What is the Mann-Whitney U test?

The Mann-Whitney U test is a non-parametric statistical procedure for determining whether two independent samples are drawn from populations with the same distribution. The test operates on the ranks of the observations rather than the raw values, making it applicable when the assumption of normality cannot be justified. It was developed by Henry B. Mann and Donald R. Whitney in 1947 as a generalization of Frank Wilcoxon's 1945 rank-sum procedure.

When should I use the Mann-Whitney U test instead of an independent samples t-test?

The Mann-Whitney U test is appropriate when the data violate the normality assumption required by the t-test, when the dependent variable is measured on an ordinal scale, when sample sizes are small and normality cannot be verified, or when outliers are present that cannot be legitimately removed. For data measured on at least an interval scale from a normal population, the independent samples t-test is preferred because it is more powerful. The asymptotic relative efficiency of the Mann-Whitney U test relative to the t-test is approximately 0.955 under normality, meaning it is only slightly less powerful when normality holds.

How do I report Mann-Whitney U test results in APA 7th edition format?

In APA 7th edition format, report the test as follows: 'A Mann-Whitney U test indicated that [Group 1] (Mdn = X, n = X) differed significantly from [Group 2] (Mdn = X, n = X), U = X, z = X.XX, p = .XXX (two-tailed), r = .XX.' Report the median for each group, the U statistic, the z approximation, the exact p-value to three decimal places (with a leading zero omitted), and the effect size r (rank-biserial correlation).

What is the null hypothesis of the Mann-Whitney U test?

The null hypothesis of the Mann-Whitney U test is that the two populations are stochastically equal, formally stated as P(X greater than Y) equals P(Y greater than X) equals one-half. This is the condition of stochastic homogeneity. Under the additional assumption that the two distributions have the same shape (differing only in location), this is equivalent to asserting equality of medians. Rejection of the null hypothesis indicates that observations from one population tend to exceed observations from the other.

What effect size should I report for a Mann-Whitney U test?

The recommended effect size for the Mann-Whitney U test is the rank-biserial correlation r, computed as r = z divided by the square root of the total sample size N. Cohen's (1988) benchmarks for r are: 0.10 (small), 0.30 (medium), and 0.50 (large). An alternative measure is the common language effect size (also called the probability of superiority), computed as U1 divided by (n1 times n2), which directly expresses the probability that a randomly selected observation from one group exceeds a randomly selected observation from the other group.

What is the difference between the exact and asymptotic Mann-Whitney U test?

The exact Mann-Whitney U test computes the p-value by enumerating the exact distribution of the U statistic under the null hypothesis, determining the proportion of all possible rank arrangements that produce a U value at least as extreme as the observed one.

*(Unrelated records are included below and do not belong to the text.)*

/-- A command whose meaning changes no more than the listed parts has every longer list as its frame. -/
theorem framed_of_touches {o : Host.Outcome State Fault Refusal} {l m : List Part} {s : State}
    (h : ∃ u, o = .next u ∧ Touches l s u) (hl : l.all (m.contains ·) = true) : ∃ u, o = .next u ∧ Based m s u := by
  obtain ⟨u, hu, ht⟩ := h
  exact ⟨u, hu, .of_touches (ht.mono hl)⟩

/-- The same of a command that first does what is due. -/
theorem framed_of_based {o : Host.Outcome State Fault Refusal} {l m : List Part} {s : State}
    (h : ∃ u, o = .next u ∧ Based l s u) (hl : l.all (m.contains ·) = true) : ∃ u, o = .next u ∧ Based m s u := by
  obtain ⟨u, hu, hb⟩ := h
  exact ⟨u, hu, hb.mono hl⟩

/-- Settles O8: for every command, the parts that its meaning touches are among those of its frame. -/
theorem commandFrame : Obligations.CommandFrame := by
  unfold Obligations.CommandFrame
  intro c s
  cases c with
  | mainsOn => exact framed_of_touches (execMainsOn_touches ..) rfl
  | bootEntry => exact framed_of_touches (execBootEntry_touches ..) rfl
  | bootComplete => exact framed_of_touches (execBootComplete_touches ..) rfl
  | wakeSource => exact framed_of_touches (execWakeSource_touches ..) rfl
  | wakeTimer => exact framed_of_touches (execWakeTimer_touches ..) rfl
  | reqRun => exact framed_of_based (execReqRun_based ..) rfl
  | reqHold => exact framed_of_based (execReqHold_based ..) rfl
  | reqReady => exact framed_of_based (execReqReady_based ..) rfl
  | reqCalibrate => exact framed_of_based (execReqCalibrate_based ..) rfl
  | reqTest => exact framed_of_based (execReqTest_based ..) rfl
  | reqDormant => exact framed_of_based (execReqDormant_based ..) rfl
  | safeAck => exact framed_of_based (execSafeAck_based ..) rfl
  | modeReset => exact framed_of_based (execModeReset_based ..) rfl
  | modeTransitionDone => exact framed_of_based (execModeTransitionDone_based ..) rfl
  | holdPause => exact framed_of_based (execHoldPause_based ..) rfl
  | holdResume => exact framed_of_based (execHoldResume_based ..) rfl
  | safeEntry => exact framed_of_based (execSafeEntry_based ..) rfl
  | plyPolicyWrite => exact framed_of_based (execPlyPolicyWrite_based ..) rfl
  | plyLocked => exact framed_of_based (execPlyLocked_based ..) rfl
  | plyIdleExpiry => exact framed_of_based (execPlyIdleExpiry_based ..) rfl
  | plyStopped => exact framed_of_touches (execPlyStopped_touches ..) rfl
  | unitEnable => exact framed_of_based (execUnitEnable_based ..) rfl
  | unitDisable => exact framed_of_based (execUnitDisable_based ..) rfl
  | outputShutdownDone => exact framed_of_based (execOutputShutdownDone_based ..) rfl
  | strandGated => exact framed_of_based (execStrandGated_based ..) rfl
  | strandUngated => exact framed_of_based (execStrandUngated_based ..) rfl
  | strandReset => exact framed_of_based (execStrandReset_based ..) rfl
  | strandResetDone => exact framed_of_based (execStrandResetDone_based ..) rfl
  | seqArm => exact framed_of_based (execSeqArm_based ..) rfl
  | seqHaltWrite => exact framed_of_based (execSeqHaltWrite_based ..) rfl
  | swtrig => exact framed_of_based (execSwtrig_based ..) rfl
  | coreStart => exact framed_of_based (execCoreStart_based ..) rfl
  | halt => exact framed_of_based (execHalt_based ..) rfl
  | wait => exact framed_of_based (execWait_based ..) rfl
  | trigwait => exact framed_of_based (execTrigwait_based ..) rfl
  | trigTimeout => exact framed_of_based (execTrigTimeout_based ..) rfl
  | syncstrand => exact framed_of_based (execSyncstrand_based ..) rfl
  | play => exact framed_of_based (execPlay_based ..) rfl
  | acq => exact framed_of_based (execAcq_based ..) rfl
  | setstatic => exact framed_of_based (execSetstatic_based ..) rfl
  | setfreq => exact framed_of_based (execSetfreq_based ..) rfl
  | setphase => exact framed_of_based (execSetphase_based ..) rfl
  | frameadd => exact framed_of_based (execFrameadd_based ..) rfl
  | bight => exact framed_of_based (execBight_based ..) rfl
  | endbight => exact framed_of_based (execEndbight_based ..) rfl
  | call => exact framed_of_based (execCall_based ..) rfl
  | ret => exact framed_of_based (execRet_based ..) rfl
  | jump => exact framed_of_based (execJump_based ..) rfl
  | jcond => exact framed_of_based (execJcond_based ..) rfl
  | streamUnderrun => exact framed_of_based (execStreamUnderrun_based ..) rfl
  | hbmHeadCopyDone => exact framed_of_based (execHbmHeadCopyDone_based ..) rfl
  | automuteClose => exact framed_of_based (execAutomuteClose_based ..) rfl
  | staticWrite => exact framed_of_based (execStaticWrite_based ..) rfl
  | frameWrite => exact framed_of_based (execFrameWrite_based ..) rfl
  | pdCommit => exact framed_of_based (execPdCommit_based ..) rfl
  | zoneWrite => exact framed_of_based (execZoneWrite_based ..) rfl
  | rangeWrite => exact framed_of_based (execRangeWrite_based ..) rfl
  | rangeSettled => exact framed_of_based (execRangeSettled_based ..) rfl
  | outComply => exact framed_of_based (execOutComply_based ..) rfl
  | complyClear => exact framed_of_based (execComplyClear_based ..) rfl
  | seqOwnWrite => exact framed_of_based (execSeqOwnWrite_based ..) rfl
  | inputConfigWrite => exact framed_of_based (execInputConfigWrite_based ..) rfl
  | bandSettled => exact framed_of_based (execBandSettled_based ..) rfl
  | heldWriteApply => exact framed_of_based (execHeldWriteApply_based ..) rfl
  | windowComplete => exact framed_of_based (execWindowComplete_based ..) rfl
  | rawDrainDone => exact framed_of_based (execRawDrainDone_based ..) rfl
  | discCommit => exact framed_of_based (execDiscCommit_based ..) rfl
  | resultCommit => exact framed_of_touches (execResultCommit_touches ..) rfl
  | earlyRelease => exact framed_of_touches (execEarlyRelease_touches ..) rfl
  | decCommit => exact framed_of_touches (execDecCommit_touches ..) rfl
  | importWrite => exact framed_of_based (execImportWrite_based ..) rfl
  | sidebandFrame => exact framed_of_based (execSidebandFrame_based ..) rfl
  | modnumWrite => exact framed_of_touches (execModnumWrite_touches ..) rfl
  | directionEnable => exact framed_of_touches (execDirectionEnable_touches ..) rfl
  | blockLock => exact framed_of_touches (execBlockLock_touches ..) rfl
  | blockLockLoss => exact framed_of_touches (execBlockLockLoss_touches ..) rfl
  | markBlock => exact framed_of_touches (execMarkBlock_touches ..) rfl
  | trainBlock => exact framed_of_touches (execTrainBlock_touches ..) rfl
  | hitchContainer => exact framed_of_touches (execHitchContainer_touches ..) rfl
  | statusBlock => exact framed_of_touches (execStatusBlock_touches ..) rfl
  | idleEntry => exact framed_of_touches (execIdleEntry_touches ..) rfl
  | standbyCheck => exact framed_of_touches (execStandbyCheck_touches ..) rfl
  | spliceRevert => exact framed_of_touches (execSpliceRevert_touches ..) rfl
  | hchSplice => exact framed_of_touches (execHchSplice_touches ..) rfl
  | hchRevert => exact framed_of_touches (execHchRevert_touches ..) rfl
  | refLost => exact framed_of_based (execRefLost_based ..) rfl
  | refValid => exact framed_of_touches (execRefValid_touches ..) rfl
  | refRestored => exact framed_of_based (execRefRestored_based ..) rfl
  | clkFault => exact framed_of_based (execClkFault_based ..) rfl
  | refselWrite => exact framed_of_touches (execRefselWrite_touches ..) rfl
  | epochWrite => exact framed_of_touches (execEpochWrite_touches ..) rfl
  | syncArm => exact framed_of_touches (execSyncArm_touches ..) rfl
  | syncDisarm => exact framed_of_touches (execSyncDisarm_touches ..) rfl
  | syncPulse => exact framed_of_based (execSyncPulse_based ..) rfl
  | chainLaunch => exact framed_of_based (execChainLaunch_based ..) rfl
  | chainPulseSend => exact framed_of_touches (execChainPulseSend_touches ..) rfl
  | skewcal => exact framed_of_touches (execSkewcal_touches ..) rfl
  | skewcalDone => exact framed_of_touches (execSkewcalDone_touches ..) rfl
  | wallset => exact framed_of_touches (execWallset_touches ..) rfl
  | snap => exact framed_of_touches (execSnap_touches ..) rfl
  | ptpEventMessage => exact framed_of_touches (execPtpEventMessage_touches ..) rfl
  | announceTimeout => exact framed_of_touches (execAnnounceTimeout_touches ..) rfl
  | ptpDomainReturn => exact framed_of_touches (execPtpDomainReturn_touches ..) rfl
  | ethPortLoss => exact framed_of_touches (execEthPortLoss_touches ..) rfl
  | ethRevert => exact framed_of_touches (execEthRevert_touches ..) rfl
  | ethSplice => exact framed_of_touches (execEthSplice_touches ..) rfl
  | ethRevertWrite => exact framed_of_touches (execEthRevertWrite_touches ..) rfl
  | frameLaunch => exact framed_of_touches (execFrameLaunch_touches ..) rfl
  | linkUp => exact framed_of_touches (execLinkUp_touches ..) rfl
  | linkDown t perst => exact framed_of_touches (execLinkDown_touches t perst s) rfl
  | ringEnable => exact framed_of_touches (execRingEnable_touches ..) rfl
  | ringDisable => exact framed_of_touches (execRingDisable_touches ..) rfl
  | doorbellPoll => exact framed_of_touches (execDoorbellPoll_touches ..) rfl
  | hifKick => exact framed_of_touches (execHifKick_touches ..) rfl
  | doorbellRead => exact framed_of_touches (execDoorbellRead_touches ..) rfl
  | regwrite => exact framed_of_based (execRegwrite_based ..) rfl
  | seqload => exact framed_of_based (execSeqload_based ..) rfl
  | envload => exact framed_of_based (execEnvload_based ..) rfl
  | envtable => exact framed_of_based (execEnvtable_based ..) rfl
  | kernel => exact framed_of_based (execKernel_based ..) rfl
  | truthtable => exact framed_of_touches (execTruthtable_touches ..) rfl
  | hbmxfer => exact framed_of_based (execHbmxfer_based ..) rfl
  | qwrite => exact framed_of_touches (execQwrite_touches ..) rfl
  | qread => exact framed_of_touches (execQread_touches ..) rfl
  | qflush t n err => exact framed_of_touches (execQflush_touches t n err s) rfl
  | ethsend => exact framed_of_touches (execEthsend_touches ..) rfl
  | nop t n err => exact framed_of_touches (execNop_touches t n err s) rfl
  | completionEntry => exact framed_of_touches (execCompletionEntry_touches ..) rfl
  | queueEnable => exact framed_of_touches (execQueueEnable_touches ..) rfl
  | queueDisable => exact framed_of_touches (execQueueDisable_touches ..) rfl
  | queueDisableDone => exact framed_of_touches (execQueueDisableDone_touches ..) rfl
  | queueFlush => exact framed_of_touches (execQueueFlush_touches ..) rfl
  | flushDone => exact framed_of_touches (execFlushDone_touches ..) rfl
  | monSample => exact framed_of_touches (execMonSample_touches ..) rfl
  | triggerEdge => exact framed_of_based (execTriggerEdge_based ..) rfl
  | triggerOutWrite => exact framed_of_based (execTriggerOutWrite_based ..) rfl
  | eventWindowEnd => exact framed_of_based (execEventWindowEnd_based ..) rfl
  | calDue => exact framed_of_touches (execCalDue_touches ..) rfl
  | calStepStart => exact framed_of_based (execCalStepStart_based ..) rfl
  | calForced => exact framed_of_based (execCalForced_based ..) rfl
  | calStepEnd => exact framed_of_based (execCalStepEnd_based ..) rfl
  | calCorrection => exact framed_of_based (execCalCorrection_based ..) rfl
  | calApplyBoundary => exact framed_of_based (execCalApplyBoundary_based ..) rfl
  | fgCalDone => exact framed_of_based (execFgCalDone_based ..) rfl
  | scrubRead => exact framed_of_touches (execScrubRead_touches ..) rfl
  | flitCrcFail => exact framed_of_touches (execFlitCrcFail_touches ..) rfl
  | diemarkWrite => exact framed_of_touches (execDiemarkWrite_touches ..) rfl
  | memTestStart => exact framed_of_touches (execMemTestStart_touches ..) rfl
  | memTestAbort => exact framed_of_touches (execMemTestAbort_touches ..) rfl
  | memTestEnd => exact framed_of_touches (execMemTestEnd_touches ..) rfl
  | pwrFail => exact framed_of_based (execPwrFail_based ..) rfl
  | mainsRestored => exact framed_of_touches (execMainsRestored_touches ..) rfl
  | railFault => exact framed_of_based (execRailFault_based ..) rfl
  | dieSensorRead => exact framed_of_based (execDieSensorRead_based ..) rfl
  | thermistorRead => exact framed_of_based (execThermistorRead_based ..) rfl
  | fanFail => exact framed_of_touches (execFanFail_touches ..) rfl
  | journalRecord => exact framed_of_touches (execJournalRecord_touches ..) rfl
  | jrnselWrite => exact framed_of_touches (execJrnselWrite_touches ..) rfl
  | watchdogExpiry => exact framed_of_touches (execWatchdogExpiry_touches ..) rfl
  | mcRestartWrite => exact framed_of_touches (execMcRestartWrite_touches ..) rfl
  | mcRestart => exact framed_of_touches (execMcRestart_touches ..) rfl
  | imgBegin => exact framed_of_touches (execImgBegin_touches ..) rfl
  | imgData => exact framed_of_touches (execImgData_touches ..) rfl
  | imgCommit => exact framed_of_touches (execImgCommit_touches ..) rfl
  | imgAbort => exact framed_of_touches (execImgAbort_touches ..) rfl
  | svnCommit => exact framed_of_touches (execSvnCommit_touches ..) rfl
  | recRead => exact framed_of_touches (execRecRead_touches ..) rfl
  | cageRead => exact framed_of_touches (execCageRead_touches ..) rfl
  | profileWrite => exact framed_of_based (execProfileWrite_based ..) rfl
  | rcRead => exact framed_of_based (execRcRead_based ..) rfl
  | w1cWrite => exact framed_of_based (execW1cWrite_based ..) rfl
  | reg64LowRead => exact framed_of_based (execReg64LowRead_based ..) rfl
  | reg64HighWrite => exact framed_of_based (execReg64HighWrite_based ..) rfl
  | registerWrite => exact framed_of_based (execRegisterWrite_based ..) rfl
  | holdUpRunsOut => exact framed_of_touches (execHoldUpRunsOut_touches ..) rfl
  | rampComplete => exact framed_of_based (execRampComplete_based ..) rfl
  | sramScrub => exact framed_of_touches (execSramScrub_touches ..) rfl
  | d2dRetrainDone => exact framed_of_touches (execD2dRetrainDone_touches ..) rfl
  | slotFrameSend => exact framed_of_based (execSlotFrameSend_based ..) rfl
  | ethPortUp => exact framed_of_touches (execEthPortUp_touches ..) rfl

The asymptotic test uses a normal approximation to the distribution of U, which becomes increasingly accurate as sample sizes increase. For samples where both n1 and n2 are at most 20, the exact test is preferable. For larger samples, the asymptotic test with a correction for ties provides sufficiently accurate p-values.

Mann-Whitney U Test: Calculator, Philosophical Foundation, and APA Reporting

Theoretical and Philosophical Basis

Philosophical Foundations of the Mann-Whitney U Test

The Mann-Whitney U test occupies a distinctive position in the history of statistical methodology. It emerged at a moment when applied scientists had begun to interrogate the philosophical premises underlying the dominant tradition of parametric inference, and it offered a coherent alternative grounded in ordinal information rather than distributional assumptions about population moments. Understanding the test at the doctoral level requires not only facility with its mechanics but also an appreciation of the epistemological commitments that motivated its development and continue to govern its appropriate use.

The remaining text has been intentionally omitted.